Он поднял ее на руки и понес в баню. Называл ее своей волчицей, львицей, натирал ей спину крупной солью, пока она не покраснела, а потом опустил в горячую лохань. Он подносил к ее носу горсть горячей воды и заставлял вдыхать. Она давилась ею, брызгала, но все равно вдыхала – настолько она привыкла к его голосу. Наконец, Кощей поставил ее и взял в руки березовый веник. Марья подивилась, как перехватило его дыхание, когда он приложился веником к ее коже, сначала осторожно, потом сильнее, потом остановился, чтобы натереть ее маслом и снова стегал ее. Сначала она съежилась, но под последними ударами Марья Моревна уже сама выгибала спину навстречу венику, будто сам лес вел ее тело к излечению.
Наконец, горячая, распаренная, горящая Марья позволила Кощею отвести ее к дровяной печи, где он постлал ей постель у теплых кирпичей. Она заснула и видела во сне модный журнал из Лондона, которым так дорожили сестры Бодниекс. Журнал во сне вырос до размеров музейной залы. Она бродила между страницами, маленькая и напуганная, среди прекрасных высоких женщин в хрустящих платьях и шляпах с перьями.
Одна из них повернулась к Марье. Она носила на голове ярко-синий тюрбан и обмахивалась золотым веером.

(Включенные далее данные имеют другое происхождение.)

-- ==== Sys2Proof/Machine/Stack.lean ====
section
/-!
DEFINITION. PUSH and POP (42_stack.md R150 to R152); the stack discipline is 10_state.md R29.
-/
namespace Sys2Proof.Machine

/-- PUSH: the register is read first, so PUSH SP pushes the old SP (R151). -/
def execPush (src : Reg) (s : State) : Host.Outcome State Fault Refusal :=
  let s1 := s.advance 4
  .next (s1.pushWord (s1.reg src))

/-- POP: the register is written last, so POP SP leaves the popped value in SP; it never ends an
interrupt routine (R152). -/
def execPop (dst : Reg) (s : State) : Host.Outcome State Fault Refusal :=
  let r := (s.advance 4).popWord
  .next (r.2.setReg dst r.1)

end Sys2Proof.Machine
end

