-- ==== Sys2Proof/Machine/Step.lean ====
section
/-!
DEFINITION. One step of the machine (00_scope.md R10): the delivery of one interrupt at an instruction
boundary, or one whole instruction.
-/
namespace Sys2Proof.Machine

/-- Fetch, decode and execute one instruction (30_encoding.md R91): an undecodable dword raises Error
(60_exceptions.md R184), a fetch over a device byte is refused (20_memory.md R64). -/
def runInstruction (s : State) : Host.Outcome State Fault Refusal :=
  match s.fetch with
  | .instr i => exec i s
  | .undecodable _ => s.raiseError
  | .overDevice => .refused .fetchFromDevice

/-- One step. A halted machine takes none (60_exceptions.md R193). At the boundary the host's events arrive
first; then the interrupt it chooses is delivered, if it is deliverable, and otherwise an instruction
runs (00_scope.md R10, 60_exceptions.md R189). Delivery before the first instruction is admissible too
(95_test_vectors.md P4). -/
def step (s : State) : Host.Outcome State Fault Refusal :=
  if s.halted then .fault .halted
  else
    match s.hearHost.deliver s.turn.choice with
    | some t => .next t
    | none => runInstruction s.hearHost

/-- The state in which the next step runs the instruction given by nbits bits, numbered as
spec/opcode_table.json numbers them, every bit above them zero. It stands for the host's loading of an
image (60_exceptions.md R201; logs 4 and 17). -/
def State.withFetchWord (s : State) (nbits w : Nat) : State :=
  let bits := w % 2 ^ nbits
  s.placeWords (BitVec.ofNat 32 bits) (BitVec.ofNat 32 (bits / 2 ^ 32))

end Sys2Proof.Machine
end

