-- ==== Sys2Proof/Laws/Ops.lean ====
section
/-!
SUPPORT. What each shared operation does, said once: memory accesses byte by byte, the stack, interrupt
entry, Error, fetching and the boundary.
-/
namespace Sys2Proof.Machine

/-! ## Spans of addresses -/

/-- A span of one byte more is its first byte or the rest. -/
theorem inSpan_succ (a x : Word) (k : Nat) :
    inSpan a (k + 1) x = (x == a || inSpan (a + 1) k x) := by
  unfold inSpan
  rw [Bool.eq_iff_iff, Bool.or_eq_true, decide_eq_true_iff, decide_eq_true_iff, beq_iff_eq]
  constructor
  · intro h
    by_cases hx : x = a
    · exact .inl hx
    · right
      bv_omega
  · rintro (h | h)
    · subst h
      simp
    · bv_omega

/-- A span that does not wrap onto itself does not meet its first byte again. -/
theorem inSpan_next_self {k : Nat} (hk : k < 2 ^ 32) (a : Word) : inSpan (a + 1) k a = false := by
  unfold inSpan
  rw [decide_eq_false_iff_not]
  bv_omega

/-- The offset of a byte in a span counts down with the span. -/
theorem offset_next {a x : Word} (h : x ≠ a) : (x - a).toNat = (x - (a + 1)).toNat + 1 := by
  bv_omega

/-- What the fetch refuses is a span that meets a device byte. -/
theorem coversDevice_eq (a : Word) (n : Nat) :
    coversDevice a n = (inSpan a n 32 || inSpan a n 36) := by
  induction n generalizing a with
  | zero => simp [coversDevice, inSpan]
  | succ k ih =>
    rw [inSpan_succ, inSpan_succ, coversDevice, ih, isDevice, Config.outputRegister,
      Config.inputRegister, Bool.beq_comm (a := a), Bool.beq_comm (a := a)]
    cases (32 : Word) == a <;> cases (36 : Word) == a <;> simp

/-! ## MemRead -/

theorem beq_device_input (a : Word) : ((36 : Word) == a) = decide (a = Config.inputRegister) := by
  rw [Bool.eq_iff_iff, beq_iff_eq, decide_eq_true_iff]
  exact eq_comm

theorem beq_device_output (a : Word) : ((32 : Word) == a) = decide (a = Config.outputRegister) := by
  rw [Bool.eq_iff_iff, beq_iff_eq, decide_eq_true_iff]
  exact eq_comm

/-- The state after a MemRead: only keyUnread and the count of output-register reads can differ
(20_memory.md R42, R48). -/
theorem memRead_state (s : State) (a : Word) {n : Nat} (hn : n ≤ 2 ^ 32) :
    (s.memRead a n).2 =
      { s with
        keyUnread := if inSpan a n 36 then false else s.keyUnread
        outReads := if inSpan a n 32 then s.outReads + 1 else s.outReads } := by
  induction n generalizing s a with
  | zero => rfl
  | succ k ih =>
    have hk : k < 2 ^ 32 := hn
    have hself := inSpan_next_self hk a
    rw [State.memRead, ih _ _ (Nat.le_of_lt hk), inSpan_succ, inSpan_succ, beq_device_input,
      beq_device_output, readByte_keyUnread, readByte_outReads]
    have h32 : a = Config.outputRegister → inSpan (a + 1) k 32 = false := fun h => h ▸ hself
    have ku : (if inSpan (a + 1) k 36 then false
          else if a = Config.inputRegister then false else s.keyUnread) =
        if (decide (a = Config.inputRegister) || inSpan (a + 1) k 36) then false
          else s.keyUnread := by
      by_cases h : a = Config.inputRegister <;> cases inSpan (a + 1) k 36 <;> simp [h]
    have oc : (if inSpan (a + 1) k 32 then
            (if a = Config.outputRegister then s.outReads + 1 else s.outReads) + 1
          else if a = Config.outputRegister then s.outReads + 1 else s.outReads) =
        if (decide (a = Config.outputRegister) || inSpan (a + 1) k 32) then s.outReads + 1
          else s.outReads := by
      by_cases h : a = Config.outputRegister
      · rw [h32 h, decide_eq_true h, if_pos h, Bool.true_or, if_neg Bool.false_ne_true, if_pos rfl]
      · simp only [h, decide_false, Bool.false_or, if_false]
    rw [ku, oc]
    rfl

/-- The little-endian value of the n bytes that reads from an address on give. -/
def leValue (s : State) (a : Word) : Nat → Word
  | 0 => 0
  | k + 1 => (leValue s (a + 1) k <<< 8) ||| (s.seenByte a).setWidth 32

/-- Two states that show the same bytes in a span have the same value there. -/
theorem leValue_congr {s t : State} {a : Word} {n : Nat}
    (h : ∀ x, inSpan a n x = true → s.seenByte x = t.seenByte x) : leValue s a n = leValue t a n := by
  induction n generalizing a with
  | zero => rfl
  | succ k ih =>
    rw [leValue, leValue, ih fun x hx => h x (by rw [inSpan_succ, hx, Bool.or_true]),
      h a (by rw [inSpan_succ, beq_self_eq_true, Bool.true_or])]

theorem readByte_fst (s : State) (a : Word) : (s.readByte a).1 = s.seenByte a := rfl

/-- A byte other than the one just read is still the byte this access sees. -/
theorem seenByte_readByte (s : State) {a x : Word} (h : x ≠ a) :
    (s.readByte a).2.seenByte x = s.seenByte x := by
  unfold State.seenByte
  by_cases hx : x = 32
  · have ha : ¬ a = Config.outputRegister := fun e => h (hx.trans e.symm)
    rw [readByte_outReads, if_neg ha]
    rfl
  · rw [if_neg hx, if_neg hx]
    rfl
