/-! ## MemWrite -/

/-- Settles O18: `memWrite_stored` for the bytes and the output, and the frame of a MemWrite, which leaves every
other field. -/
theorem memWriteStoresTheBytesLittleEndian : Obligations.MemWriteStoresTheBytesLittleEndian := by
  intro s a v n hn
  refine ⟨memWrite_stored s a v (accessSize_le hn), memWrite_reg s a v n, ?_, ?_, ?_⟩
  · exact ⟨memWrite_keyData s a v n, memWrite_keyUnread s a v n, memWrite_outReads s a v n⟩
  · exact ⟨memWrite_halted s a v n, memWrite_inIntr s a v n, memWrite_intrSP s a v n⟩
  · exact ⟨memWrite_timerPending s a v n, memWrite_keyQueue s a v n, memWrite_host s a v n⟩

/-! ## A read or a fetch after a write -/

/-- Settles O19: clear of the device bytes a read and a fetch both give the dword that lies in storage, which is
the one just stored. -/
theorem readAndFetchSeeTheLastWrite : Obligations.ReadAndFetchSeeTheLastWrite := by
  intro s a v h32 h36
  have hstored : (s.memWrite a 4 v).storedDword a = v :=
    storedDword_of_stored (memWrite_stored s a v (by decide)) h32 h36
  constructor
  · rw [memRead_four, seenDword_plain _ h32 h36, hstored]
  · rw [fetchDword_clear _ h32 h36, hstored]

/-! ## The access sizes -/

/-- Settles O34: the size column of R45, type by type. -/
theorem dataTypesHaveTheirSizes : Obligations.DataTypesHaveTheirSizes :=
  ⟨rfl, rfl, rfl, rfl, rfl⟩

end Sys2Proof.Machine
end

section
/-!
The fetch over a device byte (20_memory.md R64). The second dword is fetched only for a first dword that decodes to
a two-dword instruction (30_encoding.md R73, R91), so the refusal of the second one needs that a defined encoding
with a two-dword mode decodes to one.
-/
namespace Sys2Proof

/-! ## The decoder's fields as the numbers of R71 -/

theorem ofWord_op_toNat (w : Word) : (Fields.ofWord w).op.toNat = opField w := by
  simp only [Fields.ofWord, opField, BitVec.extractLsb'_toNat, Nat.shiftRight_eq_div_pow]
  omega

theorem ofWord_am_toNat (w : Word) : (Fields.ofWord w).am.toNat = amField w := by
  simp only [Fields.ofWord, amField, BitVec.extractLsb'_toNat, Nat.shiftRight_eq_div_pow]

theorem ofWord_r0_toNat (w : Word) : (Fields.ofWord w).r0.toNat = r0Field w := by
  simp only [Fields.ofWord, r0Field, BitVec.extractLsb'_toNat, Nat.shiftRight_eq_div_pow]

theorem ofWord_r1_toNat (w : Word) : (Fields.ofWord w).r1.toNat = r1Field w := by
  simp only [Fields.ofWord, r1Field, BitVec.extractLsb'_toNat, Nat.shiftRight_eq_div_pow]

theorem ofWord_ty_toNat (w : Word) : (Fields.ofWord w).ty.toNat = tyField w := by
  simp only [Fields.ofWord, tyField, BitVec.extractLsb'_toNat, Nat.shiftRight_eq_div_pow]

/-! ## Fields that the ranges of R85 to R89 leave -/

/-- A code outside the ranges of R85 is an opcode's. -/
theorem opcode_ofCode_of_defined {c : BitVec 8}
    (h : ¬ ((0x0A ≤ c.toNat ∧ c.toNat ≤ 0x0F) ∨ (0x12 ≤ c.toNat ∧ c.toNat ≤ 0x1F) ∨
      (0x22 ≤ c.toNat ∧ c.toNat ≤ 0x2F) ∨ (0x3B ≤ c.toNat ∧ c.toNat ≤ 0xFF))) :
    ∃ op, Opcode.ofCode c = some op := by
  rw [← Option.isSome_iff_exists]
  revert c
  decide

/-- A code that is not one of the three of R89 is a data type's. -/
theorem decodeType_of_defined {c : BitVec 3}
    (h : ¬ (c.toNat = 0b010 ∨ c.toNat = 0b100 ∨ c.toNat = 0b110)) : ∃ t, decodeType c = .ok t := by
  have hs : (DataType.ofCode c).isSome = true := by
    revert c
    decide
  obtain ⟨t, ht⟩ := Option.isSome_iff_exists.mp hs
  exact ⟨t, by rw [decodeType, ht]⟩

/-- A code up to 0x11 is a register's. -/
theorem decodeReg_of_le {c : BitVec 5} (h : c.toNat ≤ 0x11) : ∃ r, decodeReg c = .ok r := by
  have hs : (Reg.ofCode c).isSome = true := by
    rw [reg_ofCode_isSome, decide_eq_true h]
  obtain ⟨r, hr⟩ := Option.isSome_iff_exists.mp hs
  exact ⟨r, by rw [decodeReg, hr]⟩

/-- The mode codes that R73 gives a second dword, with their modes. -/
theorem mode_of_twoDwords {c : BitVec 3} (h : c.toNat = 0b100 ∨ c.toNat = 0b110 ∨ c.toNat = 0b111) :
    ∃ am, Mode.ofCode c = some am ∧
      ((c.toNat = 0b100 ∧ am = .imm) ∨ (c.toNat = 0b110 ∧ am = .memdir) ∨
        (c.toNat = 0b111 ∧ am = .regdisp)) := by
  have hm : Mode.ofCode c = some .imm ∧ c.toNat = 0b100 ∨ Mode.ofCode c = some .memdir ∧ c.toNat = 0b110 ∨
      Mode.ofCode c = some .regdisp ∧ c.toNat = 0b111 := by
    revert c
    decide
  rcases hm with ⟨hm, hc⟩ | ⟨hm, hc⟩ | ⟨hm, hc⟩
  · exact ⟨_, hm, .inl ⟨hc, rfl⟩⟩
  · exact ⟨_, hm, .inr (.inl ⟨hc, rfl⟩)⟩
  · exact ⟨_, hm, .inr (.inr ⟨hc, rfl⟩)⟩

/-! ## First dwords that wait for their second -/

/-- The form decodes to a two-dword instruction. -/
def TwoDwords (form : Except DecodeError Shape) : Prop := ∃ f, form = .ok (.two f)

theorem TwoDwords.of_reg {c : BitVec 5} {k : Reg → Except DecodeError Shape} (hc : c.toNat ≤ 0x11)
    (hk : ∀ r, TwoDwords (k r)) : TwoDwords (decodeReg c >>= k) := by
  obtain ⟨r, hr⟩ := decodeReg_of_le hc
  rw [hr]
  exact hk r

theorem TwoDwords.of_type {c : BitVec 3} {k : DataType → Except DecodeError Shape}
    (hc : ¬ (c.toNat = 0b010 ∨ c.toNat = 0b100 ∨ c.toNat = 0b110))
    (hk : ∀ t, TwoDwords (k t)) : TwoDwords (decodeType c >>= k) := by
  obtain ⟨t, ht⟩ := decodeType_of_defined hc
  rw [ht]
  exact hk t

/-! ## What a defined encoding rules out (R85 to R89) -/

/-- A defined encoding meets none of the five decode conditions E-OPC to E-TYPE. -/
theorem undefinedEncoding_eq_false {w : Word} :
    undefinedEncoding w = false ↔ badOpcode w = false ∧ badMode w = false ∧ unacceptedMode w = false ∧
      badRegister w = false ∧ badType w = false := by
  simp only [undefinedEncoding, Bool.or_eq_false_iff, and_assoc]

section
variable {w : Word} (hu : undefinedEncoding w = false)
include hu

theorem opcode_defined : ∃ op, Opcode.ofCode (Fields.ofWord w).op = some op := by
  obtain ⟨hop, -⟩ := undefinedEncoding_eq_false.mp hu
  rw [badOpcode, decide_eq_false_iff_not, ← ofWord_op_toNat] at hop
  exact opcode_ofCode_of_defined hop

– В этом сезоне все девушки носят свою смерть, – сказала модель высокомерно. – Это именно то, что нужно простой деревенской девке, чтобы разбогатеть.
Женщина указала на свой тюрбан. В его складках угнездилось белое блестящее куриное яйцо.
* * *
Когда Марья проснулась, красной машины уже не было, вместо нее навстречу катилась сверкающая белая, с крыльями, изогнутыми с лебединой грацией. Марье было гораздо лучше, хотя голова еще болела, а спина пульсировала в тех местах, где оставил след березовый веник. Ее кожа излучала тепло, и она благодарно привалилась к Кощею, пока мимо них неслись ледяные горбы гор, будто покрытые коркой запекшейся соли в ожидании весны.
В эту ночь, их последнюю ночь, машина пробилась по каменистой заснеженной дороге к очередной избушке с резными обледеневшими карнизами, с толстой красной дверью. Кощей поднял ее на руки и понес. Марья сонно подняла голову и через его плечо увидела, как белая машина проложила колею в снегу, ударилась о ледяной нарост и обратилась огромным бледным конем с гривой, крутящейся на ветру. Конь радостно заржал и потрусил прочь в поисках ужина. Хотя бы обращение машины я увидела, подумала она сонно. По крайней мере я все еще вижу обнаженный мир, даже если он показывает мне пока только коленку или запястье, да и то мельком. Она стала привыкать к тишине, и тишина привыкла к ней. И поскольку она расслабилась до полной немоты и почти перестала об этом думать, поскольку она была теплой, рассеянной и едва ли вообще бодрствовала, Марья Моревна совершила оплошность.